**SOURCE INFORMATION**
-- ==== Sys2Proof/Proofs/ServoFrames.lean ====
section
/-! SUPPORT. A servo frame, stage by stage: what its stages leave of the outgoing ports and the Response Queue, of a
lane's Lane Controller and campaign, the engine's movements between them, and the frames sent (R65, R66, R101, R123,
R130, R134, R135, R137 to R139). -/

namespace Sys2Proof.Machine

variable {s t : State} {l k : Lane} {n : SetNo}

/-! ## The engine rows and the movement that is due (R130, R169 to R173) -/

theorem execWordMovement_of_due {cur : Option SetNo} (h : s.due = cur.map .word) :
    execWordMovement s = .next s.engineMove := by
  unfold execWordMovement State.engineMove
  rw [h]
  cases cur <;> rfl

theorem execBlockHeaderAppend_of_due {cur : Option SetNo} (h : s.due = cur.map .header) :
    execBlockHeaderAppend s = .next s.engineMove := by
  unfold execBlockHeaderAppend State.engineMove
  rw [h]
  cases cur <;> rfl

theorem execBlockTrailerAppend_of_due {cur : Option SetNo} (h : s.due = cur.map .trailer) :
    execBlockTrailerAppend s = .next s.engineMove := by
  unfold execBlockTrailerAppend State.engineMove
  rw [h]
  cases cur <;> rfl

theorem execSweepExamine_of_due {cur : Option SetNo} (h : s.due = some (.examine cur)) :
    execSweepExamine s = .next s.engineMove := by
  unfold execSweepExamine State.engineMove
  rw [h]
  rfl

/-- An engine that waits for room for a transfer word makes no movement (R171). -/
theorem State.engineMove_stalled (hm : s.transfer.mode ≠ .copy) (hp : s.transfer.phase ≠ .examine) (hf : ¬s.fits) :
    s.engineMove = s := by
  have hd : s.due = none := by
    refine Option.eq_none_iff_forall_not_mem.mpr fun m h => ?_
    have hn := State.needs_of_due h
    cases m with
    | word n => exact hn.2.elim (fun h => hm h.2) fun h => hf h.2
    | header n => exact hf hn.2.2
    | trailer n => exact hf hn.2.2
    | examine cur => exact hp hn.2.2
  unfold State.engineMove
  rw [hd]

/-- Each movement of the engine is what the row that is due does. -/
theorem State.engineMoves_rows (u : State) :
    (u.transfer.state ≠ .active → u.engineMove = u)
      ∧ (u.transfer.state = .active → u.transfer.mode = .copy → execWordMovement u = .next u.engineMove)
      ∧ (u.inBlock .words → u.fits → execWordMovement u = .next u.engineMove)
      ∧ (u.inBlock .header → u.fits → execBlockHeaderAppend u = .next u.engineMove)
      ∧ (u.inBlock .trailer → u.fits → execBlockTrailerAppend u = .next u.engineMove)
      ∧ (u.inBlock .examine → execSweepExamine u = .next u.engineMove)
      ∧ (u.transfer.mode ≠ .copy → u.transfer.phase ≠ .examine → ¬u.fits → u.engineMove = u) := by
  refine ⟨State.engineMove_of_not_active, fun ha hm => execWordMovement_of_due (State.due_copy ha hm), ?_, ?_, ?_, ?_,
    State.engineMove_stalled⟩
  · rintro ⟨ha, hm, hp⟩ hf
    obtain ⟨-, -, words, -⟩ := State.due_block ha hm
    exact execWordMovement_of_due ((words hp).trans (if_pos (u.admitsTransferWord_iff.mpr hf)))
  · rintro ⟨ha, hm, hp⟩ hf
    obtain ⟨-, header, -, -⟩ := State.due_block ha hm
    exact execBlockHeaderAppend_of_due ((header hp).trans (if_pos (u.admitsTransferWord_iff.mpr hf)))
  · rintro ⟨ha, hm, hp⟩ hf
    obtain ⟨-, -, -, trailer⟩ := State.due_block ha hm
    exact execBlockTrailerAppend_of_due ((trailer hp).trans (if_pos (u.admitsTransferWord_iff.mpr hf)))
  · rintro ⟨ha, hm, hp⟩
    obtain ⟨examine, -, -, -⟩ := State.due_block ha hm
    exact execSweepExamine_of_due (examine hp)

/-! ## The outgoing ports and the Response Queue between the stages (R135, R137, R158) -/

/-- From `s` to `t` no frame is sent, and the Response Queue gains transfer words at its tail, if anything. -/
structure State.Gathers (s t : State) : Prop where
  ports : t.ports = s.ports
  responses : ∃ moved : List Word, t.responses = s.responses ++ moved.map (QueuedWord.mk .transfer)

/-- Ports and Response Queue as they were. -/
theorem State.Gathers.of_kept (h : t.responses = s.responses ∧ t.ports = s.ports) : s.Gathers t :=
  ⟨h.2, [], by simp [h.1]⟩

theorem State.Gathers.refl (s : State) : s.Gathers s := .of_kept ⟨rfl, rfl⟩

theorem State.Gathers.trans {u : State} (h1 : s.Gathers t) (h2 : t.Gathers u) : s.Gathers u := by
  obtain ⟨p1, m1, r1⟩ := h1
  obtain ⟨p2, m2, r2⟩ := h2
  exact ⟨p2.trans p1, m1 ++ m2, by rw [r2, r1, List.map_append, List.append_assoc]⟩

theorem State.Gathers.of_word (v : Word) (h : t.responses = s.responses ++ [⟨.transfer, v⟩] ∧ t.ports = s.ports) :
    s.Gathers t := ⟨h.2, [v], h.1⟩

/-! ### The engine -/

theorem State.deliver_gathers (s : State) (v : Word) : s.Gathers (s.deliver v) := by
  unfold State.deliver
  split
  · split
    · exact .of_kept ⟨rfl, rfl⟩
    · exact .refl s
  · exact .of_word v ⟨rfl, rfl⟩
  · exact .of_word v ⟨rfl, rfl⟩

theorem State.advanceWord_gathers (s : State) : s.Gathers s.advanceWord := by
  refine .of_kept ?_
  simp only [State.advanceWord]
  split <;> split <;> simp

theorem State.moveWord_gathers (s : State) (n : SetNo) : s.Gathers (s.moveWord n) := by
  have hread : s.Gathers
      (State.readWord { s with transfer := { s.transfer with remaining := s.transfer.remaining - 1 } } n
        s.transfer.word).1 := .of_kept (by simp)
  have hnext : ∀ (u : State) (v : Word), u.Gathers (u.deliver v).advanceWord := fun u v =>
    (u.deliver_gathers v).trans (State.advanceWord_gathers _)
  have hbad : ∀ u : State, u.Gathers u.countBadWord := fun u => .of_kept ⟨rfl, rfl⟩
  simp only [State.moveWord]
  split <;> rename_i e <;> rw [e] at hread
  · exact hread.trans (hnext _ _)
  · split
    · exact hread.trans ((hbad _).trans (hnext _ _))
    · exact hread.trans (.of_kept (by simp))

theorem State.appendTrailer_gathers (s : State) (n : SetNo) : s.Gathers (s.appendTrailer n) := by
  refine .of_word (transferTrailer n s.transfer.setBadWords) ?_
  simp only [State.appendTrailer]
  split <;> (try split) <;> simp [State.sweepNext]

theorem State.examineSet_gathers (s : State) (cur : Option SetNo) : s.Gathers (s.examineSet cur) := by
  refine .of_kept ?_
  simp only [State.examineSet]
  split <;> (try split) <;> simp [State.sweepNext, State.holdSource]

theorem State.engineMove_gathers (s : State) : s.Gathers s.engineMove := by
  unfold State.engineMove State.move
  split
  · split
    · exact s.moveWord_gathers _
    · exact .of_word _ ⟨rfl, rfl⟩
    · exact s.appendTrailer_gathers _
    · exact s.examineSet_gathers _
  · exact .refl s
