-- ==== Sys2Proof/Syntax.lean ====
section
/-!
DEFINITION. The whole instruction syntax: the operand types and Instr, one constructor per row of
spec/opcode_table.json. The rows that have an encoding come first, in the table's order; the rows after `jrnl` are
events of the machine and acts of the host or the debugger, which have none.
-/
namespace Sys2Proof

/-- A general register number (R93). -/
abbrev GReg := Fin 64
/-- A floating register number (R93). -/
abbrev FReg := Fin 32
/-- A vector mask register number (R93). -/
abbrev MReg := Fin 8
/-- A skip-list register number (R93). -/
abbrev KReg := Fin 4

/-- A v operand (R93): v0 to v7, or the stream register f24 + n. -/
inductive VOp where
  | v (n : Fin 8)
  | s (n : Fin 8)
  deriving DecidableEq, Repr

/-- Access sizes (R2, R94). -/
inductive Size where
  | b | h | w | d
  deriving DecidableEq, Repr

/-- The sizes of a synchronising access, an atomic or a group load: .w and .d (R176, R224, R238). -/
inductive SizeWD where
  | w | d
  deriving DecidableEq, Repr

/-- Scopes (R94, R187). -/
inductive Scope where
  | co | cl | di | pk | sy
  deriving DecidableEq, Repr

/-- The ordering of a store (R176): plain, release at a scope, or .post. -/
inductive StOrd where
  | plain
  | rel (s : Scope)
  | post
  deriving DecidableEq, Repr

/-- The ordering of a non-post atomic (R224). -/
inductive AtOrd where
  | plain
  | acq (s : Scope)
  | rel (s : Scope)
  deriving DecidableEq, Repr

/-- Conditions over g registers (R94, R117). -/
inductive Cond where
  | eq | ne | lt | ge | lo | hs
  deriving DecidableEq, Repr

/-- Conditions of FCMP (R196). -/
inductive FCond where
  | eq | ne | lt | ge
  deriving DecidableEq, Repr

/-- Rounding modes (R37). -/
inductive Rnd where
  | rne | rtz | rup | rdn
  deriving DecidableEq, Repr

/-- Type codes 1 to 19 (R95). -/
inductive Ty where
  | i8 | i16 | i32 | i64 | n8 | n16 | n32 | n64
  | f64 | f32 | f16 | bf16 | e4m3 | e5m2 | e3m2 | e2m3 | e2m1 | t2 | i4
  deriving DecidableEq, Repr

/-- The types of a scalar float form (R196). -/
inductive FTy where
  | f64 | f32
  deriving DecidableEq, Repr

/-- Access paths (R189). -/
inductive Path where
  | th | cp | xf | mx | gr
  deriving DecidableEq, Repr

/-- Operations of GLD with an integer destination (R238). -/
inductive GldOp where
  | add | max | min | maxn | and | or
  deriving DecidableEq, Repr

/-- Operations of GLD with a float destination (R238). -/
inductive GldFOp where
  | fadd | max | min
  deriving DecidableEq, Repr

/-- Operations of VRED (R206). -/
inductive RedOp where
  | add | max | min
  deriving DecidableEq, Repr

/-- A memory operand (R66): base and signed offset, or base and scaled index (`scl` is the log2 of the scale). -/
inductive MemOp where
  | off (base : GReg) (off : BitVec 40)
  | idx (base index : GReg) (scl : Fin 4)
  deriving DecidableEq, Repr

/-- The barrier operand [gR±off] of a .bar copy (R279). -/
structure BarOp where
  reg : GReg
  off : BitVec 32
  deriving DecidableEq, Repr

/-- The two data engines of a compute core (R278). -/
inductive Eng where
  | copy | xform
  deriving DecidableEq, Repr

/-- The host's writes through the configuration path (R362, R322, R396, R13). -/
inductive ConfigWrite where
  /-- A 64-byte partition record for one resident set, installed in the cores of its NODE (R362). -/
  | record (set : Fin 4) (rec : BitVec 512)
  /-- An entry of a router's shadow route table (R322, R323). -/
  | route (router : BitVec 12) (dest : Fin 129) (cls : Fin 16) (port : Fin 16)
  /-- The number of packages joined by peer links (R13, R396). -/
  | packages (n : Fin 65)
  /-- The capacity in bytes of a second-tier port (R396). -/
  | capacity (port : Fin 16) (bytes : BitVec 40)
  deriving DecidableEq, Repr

**WORK TO COMPLETE**
What is needed is every line from the data above that includes the string "packages", copied out.

**SOLUTION TO THIS EXERCISE**
  /-- The number of packages joined by peer links (R13, R396). -/
  | packages (n : Fin 65)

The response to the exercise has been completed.